*Task goal*. Restate word for word the entries below, starting with the line with "-- ==== Sys2Proof/Tests/Slice0.lean" and continuing through the line with "true := by decide". Include both of those lines and no others.

*Data for processing*.

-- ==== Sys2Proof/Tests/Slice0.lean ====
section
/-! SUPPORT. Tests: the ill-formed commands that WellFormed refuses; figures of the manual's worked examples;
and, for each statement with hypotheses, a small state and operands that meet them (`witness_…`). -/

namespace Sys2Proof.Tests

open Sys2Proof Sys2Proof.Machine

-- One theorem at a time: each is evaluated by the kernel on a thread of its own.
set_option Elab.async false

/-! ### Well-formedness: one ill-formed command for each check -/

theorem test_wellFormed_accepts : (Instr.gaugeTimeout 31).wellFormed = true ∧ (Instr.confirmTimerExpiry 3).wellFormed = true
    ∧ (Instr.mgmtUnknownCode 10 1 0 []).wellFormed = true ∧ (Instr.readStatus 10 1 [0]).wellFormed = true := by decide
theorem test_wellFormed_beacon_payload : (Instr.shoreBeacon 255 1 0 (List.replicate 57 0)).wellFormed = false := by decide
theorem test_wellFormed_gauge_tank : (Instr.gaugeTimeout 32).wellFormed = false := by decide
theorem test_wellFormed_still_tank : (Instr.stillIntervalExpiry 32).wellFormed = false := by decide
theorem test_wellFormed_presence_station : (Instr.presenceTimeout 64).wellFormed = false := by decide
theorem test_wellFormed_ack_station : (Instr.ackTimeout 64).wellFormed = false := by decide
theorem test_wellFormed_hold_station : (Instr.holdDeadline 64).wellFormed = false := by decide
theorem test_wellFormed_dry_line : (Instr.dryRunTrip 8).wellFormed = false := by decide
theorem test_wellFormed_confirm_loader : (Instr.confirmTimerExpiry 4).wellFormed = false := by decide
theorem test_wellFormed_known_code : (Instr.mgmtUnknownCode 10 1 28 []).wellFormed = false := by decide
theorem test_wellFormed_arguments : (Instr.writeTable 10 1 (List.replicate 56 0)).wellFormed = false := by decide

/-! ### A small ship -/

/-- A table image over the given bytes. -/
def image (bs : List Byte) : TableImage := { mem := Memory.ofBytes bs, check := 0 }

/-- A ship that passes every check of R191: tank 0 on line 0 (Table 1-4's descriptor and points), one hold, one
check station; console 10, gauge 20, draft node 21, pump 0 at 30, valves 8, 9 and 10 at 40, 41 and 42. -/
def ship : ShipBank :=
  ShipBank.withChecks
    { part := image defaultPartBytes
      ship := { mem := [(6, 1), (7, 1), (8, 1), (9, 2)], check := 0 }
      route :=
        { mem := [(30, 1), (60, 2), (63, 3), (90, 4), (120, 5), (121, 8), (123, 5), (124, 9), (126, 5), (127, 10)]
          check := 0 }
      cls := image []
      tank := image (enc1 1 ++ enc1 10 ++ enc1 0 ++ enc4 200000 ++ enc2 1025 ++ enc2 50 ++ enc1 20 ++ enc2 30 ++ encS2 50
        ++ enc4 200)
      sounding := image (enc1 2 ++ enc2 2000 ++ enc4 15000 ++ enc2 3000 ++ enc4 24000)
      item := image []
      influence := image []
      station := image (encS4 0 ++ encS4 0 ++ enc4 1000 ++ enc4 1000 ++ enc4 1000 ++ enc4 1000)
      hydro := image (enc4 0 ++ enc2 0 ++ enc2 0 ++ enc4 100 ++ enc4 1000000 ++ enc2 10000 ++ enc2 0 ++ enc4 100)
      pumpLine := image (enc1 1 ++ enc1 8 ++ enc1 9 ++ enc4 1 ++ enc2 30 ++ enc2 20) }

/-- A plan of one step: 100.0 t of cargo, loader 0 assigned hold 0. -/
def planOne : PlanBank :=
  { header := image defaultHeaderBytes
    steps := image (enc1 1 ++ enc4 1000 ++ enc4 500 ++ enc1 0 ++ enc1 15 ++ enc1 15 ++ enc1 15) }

==

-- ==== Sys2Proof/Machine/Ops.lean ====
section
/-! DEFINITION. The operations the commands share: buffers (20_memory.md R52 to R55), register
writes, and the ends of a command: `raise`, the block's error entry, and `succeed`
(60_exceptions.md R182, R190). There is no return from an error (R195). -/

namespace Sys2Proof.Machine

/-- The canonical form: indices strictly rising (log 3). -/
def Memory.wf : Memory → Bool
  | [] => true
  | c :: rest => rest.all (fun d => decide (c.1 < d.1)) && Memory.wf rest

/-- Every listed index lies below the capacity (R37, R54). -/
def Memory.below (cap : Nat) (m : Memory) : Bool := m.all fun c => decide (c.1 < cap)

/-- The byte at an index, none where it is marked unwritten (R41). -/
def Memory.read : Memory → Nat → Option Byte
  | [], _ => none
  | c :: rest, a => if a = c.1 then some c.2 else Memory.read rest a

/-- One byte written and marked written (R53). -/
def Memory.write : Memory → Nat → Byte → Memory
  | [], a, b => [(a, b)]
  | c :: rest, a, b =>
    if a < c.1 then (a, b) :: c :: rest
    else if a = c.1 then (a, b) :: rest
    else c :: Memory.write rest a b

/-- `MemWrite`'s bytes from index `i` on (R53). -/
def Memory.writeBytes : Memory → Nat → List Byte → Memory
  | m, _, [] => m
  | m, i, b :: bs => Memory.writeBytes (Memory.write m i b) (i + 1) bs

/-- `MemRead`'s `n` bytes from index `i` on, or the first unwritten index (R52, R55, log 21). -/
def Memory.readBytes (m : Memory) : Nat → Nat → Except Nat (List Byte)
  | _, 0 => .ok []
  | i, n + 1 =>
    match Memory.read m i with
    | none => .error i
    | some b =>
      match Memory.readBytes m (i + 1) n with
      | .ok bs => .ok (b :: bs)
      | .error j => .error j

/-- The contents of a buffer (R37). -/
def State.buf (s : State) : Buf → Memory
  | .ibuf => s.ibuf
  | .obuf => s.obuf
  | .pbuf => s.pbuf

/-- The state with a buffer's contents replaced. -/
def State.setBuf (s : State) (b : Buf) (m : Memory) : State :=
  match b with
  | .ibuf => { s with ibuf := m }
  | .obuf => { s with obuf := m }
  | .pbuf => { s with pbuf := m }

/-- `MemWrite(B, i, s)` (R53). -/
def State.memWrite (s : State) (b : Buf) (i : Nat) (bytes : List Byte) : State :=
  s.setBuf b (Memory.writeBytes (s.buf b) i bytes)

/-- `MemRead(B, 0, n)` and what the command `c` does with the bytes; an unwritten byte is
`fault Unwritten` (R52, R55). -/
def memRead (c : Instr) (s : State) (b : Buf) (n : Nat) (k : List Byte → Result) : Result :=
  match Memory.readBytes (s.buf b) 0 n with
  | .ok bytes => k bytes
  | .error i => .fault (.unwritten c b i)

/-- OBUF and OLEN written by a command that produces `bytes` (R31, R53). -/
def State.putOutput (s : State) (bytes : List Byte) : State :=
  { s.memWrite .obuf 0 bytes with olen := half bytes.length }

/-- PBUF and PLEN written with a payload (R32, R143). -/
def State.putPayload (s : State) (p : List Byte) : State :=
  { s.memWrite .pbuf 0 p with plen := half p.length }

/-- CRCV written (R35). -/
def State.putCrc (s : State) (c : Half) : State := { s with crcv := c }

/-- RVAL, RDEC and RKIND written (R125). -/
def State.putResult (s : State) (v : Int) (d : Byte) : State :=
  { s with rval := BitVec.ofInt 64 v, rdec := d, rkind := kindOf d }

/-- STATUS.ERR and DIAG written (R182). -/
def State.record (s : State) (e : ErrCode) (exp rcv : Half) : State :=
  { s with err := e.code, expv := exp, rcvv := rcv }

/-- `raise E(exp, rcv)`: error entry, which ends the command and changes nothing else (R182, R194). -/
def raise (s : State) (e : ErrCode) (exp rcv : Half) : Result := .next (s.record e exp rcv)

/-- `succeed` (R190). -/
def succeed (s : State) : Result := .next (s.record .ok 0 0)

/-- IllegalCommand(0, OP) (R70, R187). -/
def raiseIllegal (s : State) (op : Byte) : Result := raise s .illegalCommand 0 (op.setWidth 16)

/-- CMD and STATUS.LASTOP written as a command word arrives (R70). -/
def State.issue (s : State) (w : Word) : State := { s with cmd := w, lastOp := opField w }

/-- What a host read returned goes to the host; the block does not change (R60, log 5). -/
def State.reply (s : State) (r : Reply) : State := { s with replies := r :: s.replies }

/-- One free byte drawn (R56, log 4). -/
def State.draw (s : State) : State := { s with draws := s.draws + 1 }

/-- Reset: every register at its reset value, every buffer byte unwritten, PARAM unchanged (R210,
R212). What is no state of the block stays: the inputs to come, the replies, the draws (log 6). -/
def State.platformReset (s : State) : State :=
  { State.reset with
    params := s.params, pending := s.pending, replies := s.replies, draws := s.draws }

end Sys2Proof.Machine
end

*Solution below*.
-- ==== Sys2Proof/Tests/Slice0.lean ====
section
/-! SUPPORT. Tests: the ill-formed commands that WellFormed refuses; figures of the manual's worked examples;
and, for each statement with hypotheses, a small state and operands that meet them (`witness_…`). -/

namespace Sys2Proof.Tests

open Sys2Proof Sys2Proof.Machine

-- One theorem at a time: each is evaluated by the kernel on a thread of its own.
set_option Elab.async false

/-! ### Well-formedness: one ill-formed command for each check -/

theorem test_wellFormed_accepts : (Instr.gaugeTimeout 31).wellFormed = true ∧ (Instr.confirmTimerExpiry 3).wellFormed = true
    ∧ (Instr.mgmtUnknownCode 10 1 0 []).wellFormed = true ∧ (Instr.readStatus 10 1 [0]).wellFormed = true := by decide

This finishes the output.